• _Description of the task_:
When you reach the line with "x.ax b := by" in the data below, begin printing lines exactly, and stop once the line with "unfold Dev.sin; rw [Dev.completeTt_fio]" has been printed.
________________
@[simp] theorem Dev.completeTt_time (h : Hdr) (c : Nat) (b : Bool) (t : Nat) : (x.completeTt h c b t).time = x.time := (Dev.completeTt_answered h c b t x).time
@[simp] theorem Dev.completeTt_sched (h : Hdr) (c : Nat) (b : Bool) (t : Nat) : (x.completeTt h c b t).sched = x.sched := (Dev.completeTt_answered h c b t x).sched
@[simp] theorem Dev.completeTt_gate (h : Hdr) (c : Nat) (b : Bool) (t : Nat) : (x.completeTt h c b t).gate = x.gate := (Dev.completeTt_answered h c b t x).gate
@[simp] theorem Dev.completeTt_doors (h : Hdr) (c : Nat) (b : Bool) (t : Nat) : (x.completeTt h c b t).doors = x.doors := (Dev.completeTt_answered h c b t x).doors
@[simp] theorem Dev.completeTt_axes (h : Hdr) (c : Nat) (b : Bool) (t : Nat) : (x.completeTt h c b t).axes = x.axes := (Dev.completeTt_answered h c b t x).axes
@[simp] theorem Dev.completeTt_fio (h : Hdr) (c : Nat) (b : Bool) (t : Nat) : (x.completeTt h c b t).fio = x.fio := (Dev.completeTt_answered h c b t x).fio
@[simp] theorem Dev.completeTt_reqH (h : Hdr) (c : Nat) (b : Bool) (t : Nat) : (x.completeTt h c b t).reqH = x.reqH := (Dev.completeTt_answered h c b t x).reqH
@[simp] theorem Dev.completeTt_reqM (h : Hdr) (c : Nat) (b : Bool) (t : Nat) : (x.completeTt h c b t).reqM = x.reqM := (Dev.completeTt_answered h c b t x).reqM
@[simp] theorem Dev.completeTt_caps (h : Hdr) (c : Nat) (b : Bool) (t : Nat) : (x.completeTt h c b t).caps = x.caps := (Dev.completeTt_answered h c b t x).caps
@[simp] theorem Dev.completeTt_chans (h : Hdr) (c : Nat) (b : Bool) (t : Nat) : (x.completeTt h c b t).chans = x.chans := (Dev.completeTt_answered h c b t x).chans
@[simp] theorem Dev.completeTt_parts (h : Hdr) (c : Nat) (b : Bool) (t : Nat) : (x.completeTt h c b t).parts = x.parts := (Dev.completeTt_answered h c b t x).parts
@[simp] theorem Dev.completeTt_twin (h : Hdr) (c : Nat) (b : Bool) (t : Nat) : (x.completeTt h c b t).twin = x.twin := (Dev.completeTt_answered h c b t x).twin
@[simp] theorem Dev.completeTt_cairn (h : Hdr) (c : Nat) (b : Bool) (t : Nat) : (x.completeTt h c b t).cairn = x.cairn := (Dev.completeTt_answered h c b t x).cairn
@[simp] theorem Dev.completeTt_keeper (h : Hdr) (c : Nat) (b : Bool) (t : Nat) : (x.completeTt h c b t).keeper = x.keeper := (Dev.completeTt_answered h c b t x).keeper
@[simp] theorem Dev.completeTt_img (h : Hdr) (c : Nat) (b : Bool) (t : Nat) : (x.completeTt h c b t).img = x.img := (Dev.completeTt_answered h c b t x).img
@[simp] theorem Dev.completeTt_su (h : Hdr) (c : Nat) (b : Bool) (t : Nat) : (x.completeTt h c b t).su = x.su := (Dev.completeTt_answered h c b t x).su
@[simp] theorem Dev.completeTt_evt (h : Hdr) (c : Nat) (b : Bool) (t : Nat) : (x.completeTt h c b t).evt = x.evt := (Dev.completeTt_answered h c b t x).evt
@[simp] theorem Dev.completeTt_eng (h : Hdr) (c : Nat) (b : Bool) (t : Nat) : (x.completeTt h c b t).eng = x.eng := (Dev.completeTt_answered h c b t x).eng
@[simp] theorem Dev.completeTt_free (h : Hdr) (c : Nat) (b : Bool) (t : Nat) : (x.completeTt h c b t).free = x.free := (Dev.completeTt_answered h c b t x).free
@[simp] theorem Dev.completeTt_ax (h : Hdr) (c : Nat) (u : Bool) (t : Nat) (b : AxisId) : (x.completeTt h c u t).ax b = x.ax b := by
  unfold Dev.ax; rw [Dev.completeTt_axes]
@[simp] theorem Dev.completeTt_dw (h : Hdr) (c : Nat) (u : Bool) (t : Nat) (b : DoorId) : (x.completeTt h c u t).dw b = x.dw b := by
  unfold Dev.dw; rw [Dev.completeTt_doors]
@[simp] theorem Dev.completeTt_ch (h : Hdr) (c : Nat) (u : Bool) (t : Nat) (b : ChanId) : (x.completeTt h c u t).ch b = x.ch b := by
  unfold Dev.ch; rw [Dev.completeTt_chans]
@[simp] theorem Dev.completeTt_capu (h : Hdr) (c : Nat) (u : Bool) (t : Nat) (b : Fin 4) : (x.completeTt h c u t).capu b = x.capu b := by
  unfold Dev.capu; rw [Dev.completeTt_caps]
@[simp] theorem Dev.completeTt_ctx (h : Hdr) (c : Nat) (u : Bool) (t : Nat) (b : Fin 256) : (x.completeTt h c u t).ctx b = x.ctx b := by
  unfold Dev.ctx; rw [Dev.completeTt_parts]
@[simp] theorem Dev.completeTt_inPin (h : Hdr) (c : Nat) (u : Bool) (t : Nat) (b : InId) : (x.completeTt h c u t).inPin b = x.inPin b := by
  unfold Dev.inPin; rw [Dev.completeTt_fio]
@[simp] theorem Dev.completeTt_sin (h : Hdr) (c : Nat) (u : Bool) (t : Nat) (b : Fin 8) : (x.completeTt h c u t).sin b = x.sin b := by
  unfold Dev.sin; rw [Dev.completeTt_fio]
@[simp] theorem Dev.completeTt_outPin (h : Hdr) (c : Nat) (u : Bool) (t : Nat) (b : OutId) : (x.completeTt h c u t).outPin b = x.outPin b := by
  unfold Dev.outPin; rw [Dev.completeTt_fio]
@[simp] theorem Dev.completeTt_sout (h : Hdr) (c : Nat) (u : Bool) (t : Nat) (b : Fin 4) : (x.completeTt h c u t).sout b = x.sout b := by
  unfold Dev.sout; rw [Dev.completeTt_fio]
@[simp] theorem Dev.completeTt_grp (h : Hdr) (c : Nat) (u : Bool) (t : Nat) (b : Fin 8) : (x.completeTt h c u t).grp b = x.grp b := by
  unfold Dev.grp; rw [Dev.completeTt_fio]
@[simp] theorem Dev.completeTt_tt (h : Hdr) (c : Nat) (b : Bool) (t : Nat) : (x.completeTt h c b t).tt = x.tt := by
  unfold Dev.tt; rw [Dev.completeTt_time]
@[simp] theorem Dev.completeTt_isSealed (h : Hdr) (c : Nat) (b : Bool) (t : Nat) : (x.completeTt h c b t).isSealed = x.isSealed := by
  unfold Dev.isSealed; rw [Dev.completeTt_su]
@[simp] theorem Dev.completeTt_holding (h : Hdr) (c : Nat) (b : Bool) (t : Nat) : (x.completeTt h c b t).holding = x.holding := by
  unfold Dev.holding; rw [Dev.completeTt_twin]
________________
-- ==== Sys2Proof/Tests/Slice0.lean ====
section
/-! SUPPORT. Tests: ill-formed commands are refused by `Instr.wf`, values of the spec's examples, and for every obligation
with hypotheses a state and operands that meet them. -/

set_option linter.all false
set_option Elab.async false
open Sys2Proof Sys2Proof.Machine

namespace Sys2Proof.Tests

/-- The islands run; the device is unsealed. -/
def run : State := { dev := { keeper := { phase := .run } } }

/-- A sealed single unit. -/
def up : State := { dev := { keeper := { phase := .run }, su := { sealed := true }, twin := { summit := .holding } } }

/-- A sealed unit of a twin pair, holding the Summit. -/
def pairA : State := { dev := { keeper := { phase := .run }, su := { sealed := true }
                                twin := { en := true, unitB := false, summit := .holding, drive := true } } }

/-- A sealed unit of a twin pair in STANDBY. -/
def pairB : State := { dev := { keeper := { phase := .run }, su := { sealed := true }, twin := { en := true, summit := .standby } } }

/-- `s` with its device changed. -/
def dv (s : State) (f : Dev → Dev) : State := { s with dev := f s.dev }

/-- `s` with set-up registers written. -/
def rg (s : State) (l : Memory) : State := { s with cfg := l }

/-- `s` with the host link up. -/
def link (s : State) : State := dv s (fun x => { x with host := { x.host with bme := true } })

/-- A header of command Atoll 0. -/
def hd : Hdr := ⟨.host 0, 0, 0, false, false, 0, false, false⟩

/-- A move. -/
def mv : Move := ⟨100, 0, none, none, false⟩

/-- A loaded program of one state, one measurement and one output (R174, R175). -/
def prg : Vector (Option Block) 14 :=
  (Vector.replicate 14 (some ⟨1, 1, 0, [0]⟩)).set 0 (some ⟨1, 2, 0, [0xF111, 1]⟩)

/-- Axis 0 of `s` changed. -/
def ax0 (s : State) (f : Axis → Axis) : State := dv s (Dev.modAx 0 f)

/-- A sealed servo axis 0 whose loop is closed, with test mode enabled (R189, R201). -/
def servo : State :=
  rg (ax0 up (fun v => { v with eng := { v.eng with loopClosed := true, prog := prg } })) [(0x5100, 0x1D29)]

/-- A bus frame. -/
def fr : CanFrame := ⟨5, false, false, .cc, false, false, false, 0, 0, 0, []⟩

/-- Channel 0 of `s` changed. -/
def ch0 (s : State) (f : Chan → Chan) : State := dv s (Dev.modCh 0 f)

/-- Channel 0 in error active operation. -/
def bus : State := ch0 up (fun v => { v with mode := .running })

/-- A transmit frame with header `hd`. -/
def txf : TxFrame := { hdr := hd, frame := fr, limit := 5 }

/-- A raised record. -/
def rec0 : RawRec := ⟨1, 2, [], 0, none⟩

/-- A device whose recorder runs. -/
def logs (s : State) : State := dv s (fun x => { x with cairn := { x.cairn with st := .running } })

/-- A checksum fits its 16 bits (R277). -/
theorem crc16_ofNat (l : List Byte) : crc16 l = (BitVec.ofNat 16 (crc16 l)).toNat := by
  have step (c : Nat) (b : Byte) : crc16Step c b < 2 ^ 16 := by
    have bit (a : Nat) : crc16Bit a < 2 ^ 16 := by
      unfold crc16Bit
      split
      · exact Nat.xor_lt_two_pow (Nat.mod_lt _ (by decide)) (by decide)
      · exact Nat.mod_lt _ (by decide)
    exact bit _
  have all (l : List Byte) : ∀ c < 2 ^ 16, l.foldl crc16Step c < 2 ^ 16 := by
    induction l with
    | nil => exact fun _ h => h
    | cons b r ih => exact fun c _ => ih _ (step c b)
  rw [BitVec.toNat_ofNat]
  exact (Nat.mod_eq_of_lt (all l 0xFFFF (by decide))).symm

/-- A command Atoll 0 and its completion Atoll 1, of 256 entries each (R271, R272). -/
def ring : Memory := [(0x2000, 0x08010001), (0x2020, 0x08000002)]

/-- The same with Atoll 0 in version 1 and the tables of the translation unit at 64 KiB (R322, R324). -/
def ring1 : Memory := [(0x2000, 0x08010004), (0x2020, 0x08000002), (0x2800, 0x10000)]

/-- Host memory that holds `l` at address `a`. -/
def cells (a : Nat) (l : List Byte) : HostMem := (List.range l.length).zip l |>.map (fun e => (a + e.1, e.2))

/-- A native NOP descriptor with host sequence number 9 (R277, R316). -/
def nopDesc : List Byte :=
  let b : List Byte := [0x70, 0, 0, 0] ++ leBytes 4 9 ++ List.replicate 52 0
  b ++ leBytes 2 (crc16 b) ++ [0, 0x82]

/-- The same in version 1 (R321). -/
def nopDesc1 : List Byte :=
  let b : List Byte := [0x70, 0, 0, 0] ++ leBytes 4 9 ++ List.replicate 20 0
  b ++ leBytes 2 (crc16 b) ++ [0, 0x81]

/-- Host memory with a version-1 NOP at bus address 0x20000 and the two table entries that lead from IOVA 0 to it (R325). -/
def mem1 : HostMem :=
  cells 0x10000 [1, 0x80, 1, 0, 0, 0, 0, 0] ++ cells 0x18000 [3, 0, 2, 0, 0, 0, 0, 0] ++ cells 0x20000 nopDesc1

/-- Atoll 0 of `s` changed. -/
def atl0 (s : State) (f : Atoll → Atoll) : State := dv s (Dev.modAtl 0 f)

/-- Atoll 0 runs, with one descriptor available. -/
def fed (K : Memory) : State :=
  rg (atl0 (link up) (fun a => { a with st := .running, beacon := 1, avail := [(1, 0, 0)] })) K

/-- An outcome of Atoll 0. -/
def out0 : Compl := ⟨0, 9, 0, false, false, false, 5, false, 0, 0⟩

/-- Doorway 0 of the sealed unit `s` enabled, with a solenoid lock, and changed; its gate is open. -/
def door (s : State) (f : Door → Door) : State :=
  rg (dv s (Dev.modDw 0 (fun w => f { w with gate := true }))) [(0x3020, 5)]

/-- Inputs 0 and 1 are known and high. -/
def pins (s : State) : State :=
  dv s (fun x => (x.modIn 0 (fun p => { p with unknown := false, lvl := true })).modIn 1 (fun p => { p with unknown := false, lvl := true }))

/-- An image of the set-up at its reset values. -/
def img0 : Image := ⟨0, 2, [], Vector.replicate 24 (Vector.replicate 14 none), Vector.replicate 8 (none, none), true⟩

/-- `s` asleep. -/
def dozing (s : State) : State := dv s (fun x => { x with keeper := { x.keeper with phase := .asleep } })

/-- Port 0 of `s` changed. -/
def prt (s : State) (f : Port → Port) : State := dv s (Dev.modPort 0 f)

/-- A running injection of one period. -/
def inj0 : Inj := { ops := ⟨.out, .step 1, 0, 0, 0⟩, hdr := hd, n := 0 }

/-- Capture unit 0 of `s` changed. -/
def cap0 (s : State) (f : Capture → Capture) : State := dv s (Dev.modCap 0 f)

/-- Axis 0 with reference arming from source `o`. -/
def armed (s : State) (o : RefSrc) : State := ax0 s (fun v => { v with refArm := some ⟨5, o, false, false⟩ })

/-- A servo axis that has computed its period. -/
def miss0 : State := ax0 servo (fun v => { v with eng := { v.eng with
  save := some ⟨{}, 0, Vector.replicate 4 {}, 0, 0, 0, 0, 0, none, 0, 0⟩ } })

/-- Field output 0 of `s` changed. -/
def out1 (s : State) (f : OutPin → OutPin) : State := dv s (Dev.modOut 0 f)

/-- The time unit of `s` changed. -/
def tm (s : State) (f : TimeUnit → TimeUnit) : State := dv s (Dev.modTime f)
________________
• _Finished exercise_:
@[simp] theorem Dev.completeTt_ax (h : Hdr) (c : Nat) (u : Bool) (t : Nat) (b : AxisId) : (x.completeTt h c u t).ax b = x.ax b := by
  unfold Dev.ax; rw [Dev.completeTt_axes]
@[simp] theorem Dev.completeTt_dw (h : Hdr) (c : Nat) (u : Bool) (t : Nat) (b : DoorId) : (x.completeTt h c u t).dw b = x.dw b := by
  unfold Dev.dw; rw [Dev.completeTt_doors]
@[simp] theorem Dev.completeTt_ch (h : Hdr) (c : Nat) (u : Bool) (t : Nat) (b : ChanId) : (x.completeTt h c u t).ch b = x.ch b := by
  unfold Dev.ch; rw [Dev.completeTt_chans]
@[simp] theorem Dev.completeTt_capu (h : Hdr) (c : Nat) (u : Bool) (t : Nat) (b : Fin 4) : (x.completeTt h c u t).capu b = x.capu b := by
  unfold Dev.capu; rw [Dev.completeTt_caps]
@[simp] theorem Dev.completeTt_ctx (h : Hdr) (c : Nat) (u : Bool) (t : Nat) (b : Fin 256) : (x.completeTt h c u t).ctx b = x.ctx b := by
  unfold Dev.ctx; rw [Dev.completeTt_parts]
@[simp] theorem Dev.completeTt_inPin (h : Hdr) (c : Nat) (u : Bool) (t : Nat) (b : InId) : (x.completeTt h c u t).inPin b = x.inPin b := by
  unfold Dev.inPin; rw [Dev.completeTt_fio]
@[simp] theorem Dev.completeTt_sin (h : Hdr) (c : Nat) (u : Bool) (t : Nat) (b : Fin 8) : (x.completeTt h c u t).sin b = x.sin b := by
  unfold Dev.sin; rw [Dev.completeTt_fio]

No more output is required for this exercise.